Friends and Family of Mary Clay Williams

If anyone lived her sorority’s mission, it was Mary Clay Williams (EdD ’54). As a Chi Omega alumna, she also was a TU alumna who served as a professor, counselor, director of student services, director of personnel, and dean of women at The University of Tulsa over the course of 28 years. In these roles, she worked to foster “…friendship, personal integrity, service to others, academic excellence and intellectual pursuits, community and campus involvement and personal and career development.” All of these qualities and efforts are included in the mission statement of Chi Omega. Williams served as a mentor to generations of TU undergraduate students.

During the course of her career, Dr. Williams developed a national reputation for teaching excellence, along with civic and fraternal service. In 1939, after teaching in Tulsa schools for several years, she joined TU as a counselor to women and an English teacher. Eventually, she became director of student services for men and women, director of personnel and dean of women. Her dedication to scholarship and sorority life can be seen in Kendallabrum photos over the years as she acted as advisor to Lantern, the sophomore women’s honor society, and to TU’s Panhellenic Council. The 1942 Kendallabrum characterized her as a “Jill of All Trades,” who joined in activities and bicycled to campus.

Dr. Williams was a loyal supporter of The University of Tulsa long before she joined its administration. She was a native of Kentucky, who moved to Tulsa with her family in 1912. She was 15 at the time and a student at Central High School, and she later recalled traveling by streetcar with her family to TU football games. She once told the Tulsa Tribune that her parents did not set a course for her, and yet, her family’s love of learning and books obviously had its impact. Her father, attorney Irvine Williams, helped start the city’s first public library, located in the old Tulsa Courthouse. Although she once wanted to follow her father and become a lawyer, she eventually decided against it. “I didn’t want to do the work so some man could try the case and get the credit. College is one place where everyone should be on an equal basis,” she said in the Tulsa Tribune interview.

Instead, Dr. Williams found her career path by accident. While pursuing her bachelor’s degree at Randolph-Macon Woman’s College, she was elected national treasurer of Chi Omega sorority, a job that is now reserved for alumnae members. In that role for six years, she visited many college campuses and realized higher education needed qualified women to serve in administrative roles. She went on to earn a master’s degree from Columbia University. In 1954, she was one of the first three individuals to earn a doctorate at TU. Williams was named “Mrs. Homecoming” in 1961, TU’s highest honor for an employee.
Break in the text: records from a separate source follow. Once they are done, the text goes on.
-- ==== Sys2Proof/Machine/Audio.lean ====
section
/-! DEFINITION. Audio ports (chapter 15): the system index, muting and zero-crossing changes, input samples, channel status;
rows AUD_CS_READ to AUD_CS_BLOCK and AUD_INPUT_SAMPLE. -/
namespace Sys2Proof.Machine

def AudCh.init : AudCh := ⟨false, 0x4000, false, 0, 0, 0⟩

def AudCs.init : AudCs := ⟨List.replicate 24 0, List.replicate 24 0, 0, false, false, none⟩

def AudPort.init : AudPort := ⟨.init, .init, none, false, 500, false, false, 0, .init, .init⟩

def State.audPort (s : State) (p : Nat) : AudPort := s.aud.ports.getD p AudPort.init

/-- Change what a port holds. -/
def effAud (p : Nat) (g : AudPort → AudPort) : Eff := .aud fun a => { a with ports := a.ports.upd p AudPort.init g }

/-- The system rate in Hz (R551). -/
def sysRate (s : State) : Nat := if s.pn Prm.AUD_SYS_RATE = 1 then 96000 else 48000

/-- The system sample at a device time (R551). -/
def sampleAt (s : State) (v : Nat) : Nat := v * sysRate s / SEC

def audEn (s : State) (p : Nat) : Bool := bitOf (s.pn (Prm.AUD_CFG p)) 31
def audOut (s : State) (p : Nat) : Bool := bitOf (s.pn (Prm.AUD_CFG p)) 30
def audMaster (s : State) (p : Nat) : Bool := bitOf (s.pn (Prm.AUD_CFG p)) 29
def audRef (s : State) (p : Nat) : Nat := bitsOf (s.pn (Prm.AUD_CFG p)) 26 24

/-- The nominal rates of AUD_CFG [3:0]. -/
def nominalHz (code : Nat) : Nat := [32000, 44100, 48000, 88200, 96000, 176400, 192000].getD code 0

/-- The rate code whose nominal rate lies closest to a measured rate; 0xF for none (AUD_PORT_STAT.RATE). -/
def rateCode (hz : Nat) : Nat :=
  if hz = 0 then 15
  else ((List.range 7).foldl (fun r i =>
    let d := ((nominalHz i : Int) - hz).natAbs
    if d < r.2 then (i, d) else r) (15, 10 ^ 9)).1

/-- What a channel should have in effect (R558). -/
def audDue (s : State) (p c : Nat) : AudCh :=
  let ap := s.audPort p
  let old := if c = 0 then ap.a else ap.b
  { run := audEn s p && ap.stable, gain := bitsOf (s.pn (Prm.AUD_GAIN p)) (16 * c + 15) (16 * c),
    mute := bitOf (s.pn (Prm.AUD_MUTE p)) c, src := s.pn (Prm.AUD_SRC p), delay := ap.due, last := old.last }

/-- A change waits on a channel. -/
def audWaits (s : State) (p c : Nat) : Bool :=
  let ap := s.audPort p
  (if c = 0 then ap.a else ap.b) != audDue s p c

/-- MUTED, WAITING_ZC, the waiting time and AUD_DELAY_IN_FORCE follow the channels (R555, R558, R559). -/
def audSync (p : Nat) : Act := fun s =>
  let ap := s.audPort p
  let w := audWaits s p 0 || audWaits s p 1
  [effAud p fun x => { x with since := if w then some (x.since.getD s.uptime) else none },
   .fld (Reg.AUD_PORT_STAT p) Fld.AUD_PORT_STAT.WAITING_ZC (if w then 1 else 0),
   .fld (Reg.AUD_PORT_STAT p) Fld.AUD_PORT_STAT.MUTED (if ap.a.run && ap.b.run then 0 else 1),
   .prm (Prm.AUD_DELAY_IN_FORCE p) (w32 ap.a.delay)]

/-- The waiting changes of the named channels take effect. -/
def audTake (p : Nat) (a b : Bool) : Act := fun s =>
  [effAud p fun x => { x with a := if a then audDue s p 0 else x.a, b := if b then audDue s p 1 else x.b }]

/-- A port mutes at once: both channels stop, and stay so until AUD_UNMUTE (R553, R554, R555). -/
def audMuteNow (p : Nat) : Act := acts [
  eff [effAud p fun x => { x with stable := false, a := { x.a with run := false }, b := { x.b with run := false } }],
  audSync p]

/-- R554: a step of device time mutes every port at once. -/
def audStepMute : Act := actsFor ((List.range 8)) fun p => Act.when (fun s => audEn s p) (audMuteNow p)

/-- LOCKED of a port and its copy in AUD_PORTS_LOCKED. -/
def audLocked (p : Nat) (v : Bool) : Act := fun s =>
  [.fld (Reg.AUD_PORT_STAT p) Fld.AUD_PORT_STAT.LOCKED (if v then 1 else 0),
   .prm Prm.AUD_PORTS_LOCKED (w32 (putBits (s.pn Prm.AUD_PORTS_LOCKED) p p (if v then 1 else 0)))]

/-- The clock that a port follows is lost (R555). -/
def audLose (p : Nat) : Act := acts [
  eff [.fld (Reg.AUD_PORT_STAT p) Fld.AUD_PORT_STAT.CLOCK_LOST 1, .fld (Reg.AUD_PORT_STAT p) Fld.AUD_PORT_STAT.RATE 15,
    .count (Prm.AUD_CLOCK_LOSSES p) 1, .count Prm.AUD_CLOCK_LOSSES_TOTAL 1, .raise 216],
  audLocked p false, audMuteNow p]

/-- R555: the clock of input p is lost, and with it the clock of every output that follows it. An output with MASTER = 1
follows device time and loses no clock. -/
def actAudClockLoss (p : Fin 8) : Act := fun s =>
  if !audEn s p ∨ audOut s p then []
  else acts [audLose p, actsFor ((List.range 8).filter fun q => audEn s q && audOut s q && !audMaster s q && audRef s q == p.val) audLose] s

def execAudClockLoss (p : Fin 8) (s : State) : Host.Outcome State Fault Refusal := (actAudClockLoss p).outcome s

/-- The measured rate departs from the nominal one by more than the tolerance (R553). -/
def ratioBad (s : State) (p hz : Nat) : Bool :=
  let n := nominalHz (bitsOf (s.pn (Prm.AUD_CFG p)) 3 0)
  decide ((((hz : Int) - n).natAbs) * 1000000 > s.pn (Prm.AUD_RATIO_TOL_PPM p) * n)

/-- The ratio reports of a port (R553). -/
def ratioReport (p hz : Nat) : Act := fun s =>
  [.prm (Prm.AUD_RATIO p) (w32 (hz * 2 ^ 24 / sysRate s)), .prm (Prm.AUD_RATE_HZ p) (w32 hz),
   .fld (Reg.AUD_PORT_STAT p) Fld.AUD_PORT_STAT.RATE (rateCode hz)]

/-- R553: a measured line rate; beyond the tolerance the port mutes, sets RATIO_ERR and raises E217. -/
def actAudRatioError (p : Fin 8) (hz : Nat) : Act := fun s =>
  if !audEn s p then [] else
  acts [ratioReport p hz,
    if ratioBad s p hz then acts [
      eff [.fld (Reg.AUD_PORT_STAT p) Fld.AUD_PORT_STAT.RATIO_ERR 1, .count (Prm.AUD_RATIO_ERRS p) 1, .raise 217],
      audMuteNow p]
    else eff [.fld (Reg.AUD_PORT_STAT p) Fld.AUD_PORT_STAT.RATIO_ERR 0]] s

def execAudRatioError (p : Fin 8) (hz : Nat) (s : State) : Host.Outcome State Fault Refusal := (actAudRatioError p hz).outcome s

/-- The clock that an output follows is present: device time, or a locked input (R555). -/
def clockPresent (s : State) (p : Nat) : Bool :=
  !audOut s p || audMaster s p || (audEn s (audRef s p) && s.flag (Reg.AUD_PORT_STAT (audRef s p)) Fld.AUD_PORT_STAT.LOCKED)

/-- R555, R553: the clock has been stable for AUD_UNMUTE_MS at a rate within the tolerance; the port unmutes at the next
zero crossing of each channel. -/
def actAudUnmute (p : Fin 8) (hz : Nat) : Act := fun s =>
  if !audEn s p ∨ ratioBad s p hz ∨ !clockPresent s p then [] else
  acts [ratioReport p hz, audLocked p true,
    eff [.fld (Reg.AUD_PORT_STAT p) Fld.AUD_PORT_STAT.RATIO_ERR 0, effAud p fun x => { x with stable := true }],
    audSync p] s

def execAudUnmute (p : Fin 8) (hz : Nat) (s : State) : Host.Outcome State Fault Refusal := (actAudUnmute p hz).outcome s

/-- R558: 10 ms have passed; the waiting channels take the change, the wait is counted and E219 raised. -/
def actAudZcTimeout (p : Fin 8) : Act := fun s =>
  if (s.audPort p).since.isNone then [] else
  acts [audTake p true true, audSync p,
    eff [.count (Prm.AUD_ZC_TIMEOUTS p) 1, .count Prm.AUD_ZC_TIMEOUTS_TOTAL 1, .raise 219]] s

def execAudZcTimeout (p : Fin 8) (s : State) : Host.Outcome State Fault Refusal := (actAudZcTimeout p).outcome s

/-! ### Samples -/

/-- A zero crossing: the sign differs from the previous sample's, or the magnitude is at most AUD_ZC_THRESH (R558). -/
def zeroCross (s : State) (prev x : Int) : Bool :=
  decide (x < 0) != decide (prev < 0) || decide (x.natAbs ≤ s.pn Prm.AUD_ZC_THRESH)

/-- A sample under a gain of UQ2.14. Exact where the product is a whole number of 24-bit steps within range; otherwise the
spec states no result, and the value is free (notes/assumptions/20). -/
def audGain (g : Nat) (x : Int) : BitVec 24 :=
  let y := x * g
  if y % 16384 = 0 ∧ -8388608 ≤ y / 16384 ∧ y / 16384 ≤ 8388607 then BitVec.ofInt 24 (y / 16384)
  else BitVec.ofNat 24 (Config.freeAt 15 [g, unsgn 24 x])

/-- What a channel passes of a sample: 0 while muted (R555). -/
def audPass (c : AudCh) (x : Int) : BitVec 24 := if c.run && !c.mute then audGain c.gain x else 0

/-- A sample packed (R556): 3 bytes, or 4 bytes with the low byte 0. -/
def packSample (pack : Nat) (x : BitVec 24) : Bytes := if pack = 0 then leBytes 3 x.toNat else 0 :: leBytes 3 x.toNat

/-- A packed sample read back. -/
def unpackSample (pack : Nat) (bs : Bytes) : BitVec 24 :=
  BitVec.ofNat 24 (if pack = 0 then fieldN bs 0 3 else fieldN bs 1 3)

def sampleSize (pack : Nat) : Nat := if pack = 0 then 3 else 4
It was obvious to others that Williams loved being an educator. Even after retiring from TU in 1967, she spent several years teaching at American Christian College. But Williams had other interests, too; she served as president of Junior League, she was a member of the Shakespeare Club and the Colonial Dames, and she was named Woman of the Year by her sorority and by Mortar Board, a collegiate honor society for senior women. She traveled to Europe, Asia and Mexico, and visited all 50 states in the U.S. In 1985, Chi Omega alumnae established a merit-based scholarship for members of the TU chapter of Chi Omega, known as the Mary Clay Williams Memorial Chi Omega Scholarship.

In her day, it was not unusual for a woman to earn a college degree; however, it was uncommon for a woman to pursue multiple degrees and a career in higher education administration. To her Chi Omega sisters and all women at TU, Mary Clay Williams was a pioneer and a role model. The University of Tulsa is grateful to the Chi Omega Alumnae Association for its generosity and thoughtfulness in remembering this longtime member of the TU family with this important scholarship fund.